Blackwood,my favorite material for making shooters.As show in the picture,this way of grasping could better control the slingshot!


----------



## quarterinmynose (Jan 21, 2012)

beautiful slingshot. Nice work.


----------



## Alfred E.M. (Jul 5, 2014)

*Truly beautiful Chen Fei. Thank you for sharing.*


----------



## Tag (Jun 11, 2014)

Awesome work


----------



## Urban Fisher (Aug 13, 2014)

That's a beauty for sure! Thanks for showing it to us!


----------



## Quercusuber (Nov 10, 2011)

Oh my ......

What a STUNNING beauty of a slingshot!!!!!

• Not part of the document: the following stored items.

/-- Settles O37: a step is one action, refused exactly when ill formed; the engine's own turn never is. -/
theorem refusedExactlyWhenIllFormed : Obligations.RefusedExactlyWhenIllFormed := by
  intro s
  rw [step_eq_perform, perform_refused]
  constructor
  · intro h
    refine ⟨s.nextAction, head?_of_nextAction rfl fun he => ?_, h⟩
    rw [he] at h
    cases h
  · rintro ⟨e, he, h⟩
    rwa [State.nextAction, he]

/-- Settles O38: only the engine's turn can fault, and the invariant keeps its index inside the DisplayBuffer. -/
theorem faultsOnlyOnUnbackedSource : Obligations.FaultsOnlyOnUnbackedSource := by
  intro s f hs
  rw [step_eq_perform, perform_fault, nextAction_eq_engine, (hs.setInputs _).engineTurn_fault]
  exact ⟨fun ⟨he, hf, hb, ha⟩ => ⟨hf, hb, he, ha⟩, fun ⟨hf, hb, he, ha⟩ => ⟨he, hf, hb, ha⟩⟩

end Sys2Proof.Machine
end

section
/-! PROOFS for the statements of spec/30_encoding.md: the command words, what a CMD write does, the script
lines, and `wait`, round after round. -/

namespace Sys2Proof

/-! ## Command words -/

section Words
variable {w : Word} {i : Instr}

/-- A word whose ZERO field is 0 is put together from its CLASS and FUNC. -/
theorem commandWord_fields (hz : zeroField w = 0) : commandWord (classField w) (funcField w) = w := by
  have high : zeroField w ++ classField w = w.extractLsb' 4 28 :=
    BitVec.extractLsb'_append_extractLsb'_eq_extractLsb' rfl
  have whole : w.extractLsb' 4 28 ++ funcField w = w.extractLsb' 0 32 :=
    BitVec.extractLsb'_append_extractLsb'_eq_extractLsb' rfl
  calc commandWord (classField w) (funcField w)
      = zeroField w ++ classField w ++ funcField w := by rw [hz]; rfl
    _ = w.extractLsb' 4 28 ++ funcField w := by rw [high]
    _ = w := by rw [whole, BitVec.extractLsb'_eq_self]

/-- The fields of a word, read as numbers, give back the word. -/
theorem commandWord_of_fields {c f : Nat} (hz : ¬zeroField w ≠ 0) (hc : (classField w).toNat = c)
    (hf : (funcField w).toNat = f) : commandWord (BitVec.ofNat 4 c) (BitVec.ofNat 4 f) = w := by
  rw [← hc, ← hf, BitVec.ofNat_toNat, BitVec.ofNat_toNat, BitVec.setWidth_eq, BitVec.setWidth_eq]
  exact commandWord_fields (not_not.1 hz)

/-- A word that decodes to a command is the command's word: branch by branch of the decoder, which looks at
every field of the word. -/
theorem encode_of_decode (h : decode w = .ok i) : encode i = w := by
  unfold decode at h
  split at h
  · cases h
  next hz =>
    split at h
    next hc =>
      split at h
      next hf => cases h; exact commandWord_of_fields hz hc hf
      · cases h
    next hc =>
      split at h
      next hf => cases h; exact commandWord_of_fields hz hc hf
      next hf => cases h; exact commandWord_of_fields hz hc hf
      next hf => cases h; exact commandWord_of_fields hz hc hf
      next hf => cases h; exact commandWord_of_fields hz hc hf
      · cases h
    next hc =>
      split at h
      next hf => cases h; exact commandWord_of_fields hz hc hf
      next hf => cases h; exact commandWord_of_fields hz hc hf
      next hf => cases h; exact commandWord_of_fields hz hc hf
      next hf => cases h; exact commandWord_of_fields hz hc hf
      · cases h
    · cases h

/-- The word of a command decodes to it (R91). -/
@[simp] theorem decode_encode (i : Instr) : decode (encode i) = .ok i := by
  cases i with
  | nop => exact Laws.EncodeRoundTrip.nop.2
  | conv => exact Laws.EncodeRoundTrip.conv.2
  | convs => exact Laws.EncodeRoundTrip.convs.2
  | conv4 => exact Laws.EncodeRoundTrip.conv4.2
  | conv4s => exact Laws.EncodeRoundTrip.conv4s.2
  | crop => exact Laws.EncodeRoundTrip.crop.2
  | scale => exact Laws.EncodeRoundTrip.scale.2
  | decim2 => exact Laws.EncodeRoundTrip.decim2.2
  | run => exact Laws.EncodeRoundTrip.run.2

/-- The decoder and the encoder are each other's inverse. -/
theorem decode_eq_ok : decode w = .ok i ↔ w = encode i :=
  ⟨fun h => (encode_of_decode h).symm, fun h => h ▸ decode_encode i⟩

/-- The decoder refuses exactly the words of no command (R93). -/
theorem decode_error_iff : (∃ e, decode w = .error e) ↔ ∀ i, w ≠ encode i := by
  cases hd : decode w with
  | error e => exact iff_of_true ⟨e, rfl⟩ fun i hi => by simp [decode_eq_ok.2 hi] at hd
  | ok i => exact iff_of_false (fun ⟨_, he⟩ => by cases he) fun h => h i (decode_eq_ok.1 hd)

/-- The decoder reads a table word through its low bits. -/
theorem decodeTableWord_eq_some {nbits w : Nat} :
    decodeTableWord nbits w = some i ↔ w % 2 ^ nbits = (encode i).toNat := by
  unfold decodeTableWord
  split
  next hw =>
    have ht : (tableWord nbits w).toNat = w % 2 ^ nbits := Nat.mod_eq_of_lt hw
    rw [← ht, ← BitVec.toNat_eq, ← decode_eq_ok]
    cases decode (tableWord nbits w) <;> simp [Except.toOption]
  next hw => exact iff_of_false (by simp) fun h => hw (h ▸ (encode i).isLt)

/-- The table word of a row that decodes is a word that decodes. -/
theorem decode_tableWord {nbits w : Nat} (h : decodeTableWord nbits w = some i) :
    decode (tableWord nbits w) = .ok i := by
  rw [decode_eq_ok, tableWord, decodeTableWord_eq_some.1 h, BitVec.ofNat_toNat, BitVec.setWidth_eq]

/-- R91's test of a row: every row's mask is all ones and its match is the command's word. -/
theorem decode_eq_ok_iff_match (w : Word) (i : Instr) : decode w = .ok i ↔ w &&& 0xFFFFFFFF = encode i := by
  rw [decode_eq_ok, show (0xFFFFFFFF : Word) = BitVec.allOnes 32 from rfl, BitVec.and_allOnes]
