/-- floor of a square root. -/
def isqrt (x : Nat) : Nat := isqrtFrom x (Nat.log2 x / 2 + 1) 0

/-- A square root; that of -0 is -0 (R139). -/
def numSqrt : Num → Num × FlagSet
  | .nan s => (.nan false, flagIf s flagNv)
  | .inf true => (.nan false, flagNv)
  | .inf false => (.inf false, 0)
  | .fin neg 0 e => (.fin neg 0 e, 0)
  | .fin true _ _ => (.nan false, flagNv)
  | .fin false man exp =>
    let odd : Nat := (exp % 2).toNat
    let x := man * 2 ^ (odd + 160)
    let r := isqrt x
    (.fin false (2 * r + b2n (r * r != x)) ((exp - odd - 160) / 2 - 1), 0)

/-- Order of two values that are no NaN: -1, 0 or 1, with -0 equal to +0. -/
def numCmp (a b : Num) : Int :=
  match a, b with
  | .inf m, .inf n => if m = n then 0 else if m then -1 else 1
  | .inf m, _ => if m then -1 else 1
  | _, .inf n => if n then 1 else -1
  | .fin na ma ea, .fin nb mb eb =>
    let e := min ea eb
    let x := scaled na ma ea e
    let y := scaled nb mb eb e
    if x < y then -1 else if y < x then 1 else 0
  | _, _ => 0

/-- The sign bit of a value. -/
def Num.sign : Num → Bool
  | .nan _ => false
  | .inf n => n
  | .fin n _ _ => n

/-- a comes before b for minimum: less, or -0 against +0 (R140). -/
def numBefore (a b : Num) : Bool :=
  let c := numCmp a b
  decide (c < 0) || (c == 0 && a.sign && !b.sign)

/-! ## The functions of R144, exact up to one odd bit -/

/-- The bits of the fixed-point series below. -/
def fixBits : Nat := 320

/-- ln 2 in fixed point, from the sum of 1 / (k × 2^k). -/
def ln2Fix : Nat := ((List.range 330).map fun k => 2 ^ (fixBits + 20) / ((k + 1) * 2 ^ (k + 1))).sum / 2 ^ 20

/-- e^y for a fixed-point y below 1, by its series: the sum of the terms from the k-th on. -/
def expSeries (y : Nat) : Nat → Nat → Nat → Nat
  | 0, _, _ => 0
  | fuel + 1, k, term => term + expSeries y fuel (k + 1) (term * y / 2 ^ fixBits / (k + 1))

/-- 2^a for a finite a (R144): exact for an integral a. -/
def numExp2Fin (neg : Bool) (man : Nat) (exp : Int) : Num :=
  if man = 0 then .fin false 1 0
  else if 12 < logFloor man exp then (if neg then .fin false 1 (-100000) else .fin false 1 100000)
  else
    let v : Int := scaled neg man exp (-(200 : Int))
    let whole := v / 2 ^ 200
    let frac := (v % 2 ^ 200).toNat
    if exp < -200 then
      -- no FP32 value has bits below 2^-149
      .fin false 1 0
    else if frac = 0 then .fin false 1 whole
    else
      let y := frac * 2 ^ (fixBits - 200) * ln2Fix / 2 ^ fixBits
      let e := expSeries y 90 0 (2 ^ fixBits)
      .fin false (2 * e + 1) (whole - fixBits - 1)

/-- 2 × atanh of a fixed-point z, by its series: z2 is z squared, term the present power of z. -/
def atanhSeries (z2 : Nat) : Nat → Nat → Nat → Nat
  | 0, _, _ => 0
  | fuel + 1, k, term => 2 * term / (2 * k + 1) + atanhSeries z2 fuel (k + 1) (term * z2 / 2 ^ fixBits)

/-- log2 of a positive finite value (R144): exact for a power of two. -/
def numLog2Fin (man : Nat) (exp : Int) : Num :=
  let e := logFloor man exp
  let p := 2 ^ Nat.log2 man
  if man = p then intNum e
  else
    let z := (man - p) * 2 ^ fixBits / (man + p)
    let ln := atanhSeries (z * z / 2 ^ fixBits) 110 0 z
    let l2 := ln * 2 ^ fixBits / ln2Fix
    let v : Int := e * 2 ^ fixBits + l2
    .fin (decide (v < 0)) (2 * v.natAbs + (if v < 0 then 0 else 1)) (-(fixBits : Int) - 1)

/-- 1 / √x for a positive finite value (R144). -/
def numRsqFin (man : Nat) (exp : Int) : Num :=
  let odd : Nat := (exp % 2).toNat
  let x := man * 2 ^ odd
  let k := 90 + Nat.log2 x
  let r := isqrt (2 ^ (2 * k) / x)
  .fin false (2 * r + b2n (r * r * x != 2 ^ (2 * k))) (-((exp - odd) / 2) - k - 1)

/-! ## The matrix summation window (R85, R86, R87) -/

/-- A finite, non-zero term cut to the window whose lowest bit weighs 2^u, in units of 2^u, and whether bits were lost (R85). -/
def windowTerm (u : Int) (neg : Bool) (man : Nat) (exp : Int) : Int × Bool :=
  if u ≤ exp then (scaled neg man exp u, false)
  else
    let k := (u - exp).toNat
    let q := man / 2 ^ k
    (if neg then -(q : Int) else q, man % 2 ^ k != 0)

/-- The weight exponent of a term that counts for the window: floor(log2 |t|) for a finite term that is not zero (R85). -/
def termLog : Num → Option Int
  | .fin _ 0 _ => none
  | .fin _ man exp => some (logFloor man exp)
  | _ => none

/-- The largest weight exponent of a list of terms. -/
def maxLog : List Num → Option Int
  | [] => none
  | t :: r =>
    match termLog t, maxLog r with
    | none, y => y
    | some x, none => some x
    | some x, some y => some (max x y)

/-- The sum of the terms in the window, and whether any bit was lost (R85). -/
def windowSum (u : Int) : List Num → Int × Bool
  | [] => (0, false)
  | .fin neg man exp :: r =>
    let (v, st) := windowTerm u neg man exp
    let (w, st') := windowSum u r
    (v + w, st || st')
  | _ :: r => windowSum u r

/-- A term of the list is an infinity of the sign. -/
def hasInf (neg : Bool) (ts : List Num) : Bool := ts.any fun t => t == .inf neg

/-- One block of a floating MMA (R85): the accumulator element and the products, with the flags that their forming raised. The infinitesimal ε of a sticky
block is 2^-32 of the window's lowest bit: below the gap from any sum to the next FP32 value or tie. -/
def windowBlock (c : Nat) (products : List Num) (raised : FlagSet) : Nat × FlagSet :=
  let cv := (layoutOf .f32).value (c % 2 ^ 32)
  let terms := cv :: products
  if terms.any Num.isNan then (0x7FC00000, raised ||| flagIf (cv.isSig || (hasInf false terms && hasInf true terms)) flagNv)
  else if hasInf false terms && hasInf true terms then (0x7FC00000, raised ||| flagNv)
  else if hasInf false terms then (0x7F800000, raised)
  else if hasInf true terms then (0xFF800000, raised)
  else match maxLog terms with
    | none => (if terms.all Num.sign then 0x80000000 else 0, raised)
    | some e =>
      let u := e - 63
      let (s, sticky) := windowSum u terms
      if s = 0 then (0, raised ||| flagIf sticky (flagUf ||| flagNx))
      else
        let (bits, f) := (layoutOf .f32).roundFin .rne false false (decide (s < 0)) (2 ^ 32 * s.natAbs + b2n sticky) (u - 32)
        (bits, raised ||| f)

The design is excellent and quite pocketable!! Love the slots for the band attachments!!

AWESOME work, GZK!!!!

Cheers ...Q


----------



## GZK-CHINA (Apr 24, 2014)

Quercusuber said:


> Oh my ......
> 
> What a STUNNING beauty of a slingshot!!!!!
> 
> ...


Thank you for your approval, I will continue to work hard~


----------



## leon13 (Oct 4, 2012)

Your slingshots are really nice they look really good and smooth for the shooting skills you have 
Cheers


----------



## NaturalFork (Jan 21, 2010)

That looks great!


----------



## nike (Oct 26, 2013)

Not bad


----------



## Tag (Jun 11, 2014)

Thanks for the pictures, not sure I will ever try butterfly style.


----------



## Gunnar (Dec 30, 2013)

Nice job


----------



## phil (Dec 6, 2012)

Fantastic work well done


----------



## roirizla (Dec 3, 2010)

Love it's simplicity and attachment method. It's beautiful & appreciate your detailed technique photographs too.


----------



## POI (Dec 5, 2014)

Rich and elegant in looks and simple and indestructable in fuction.... very nice SS.


----------



## AZshooter (May 1, 2011)

Excellent work!...Simple design is perfection...Phil


----------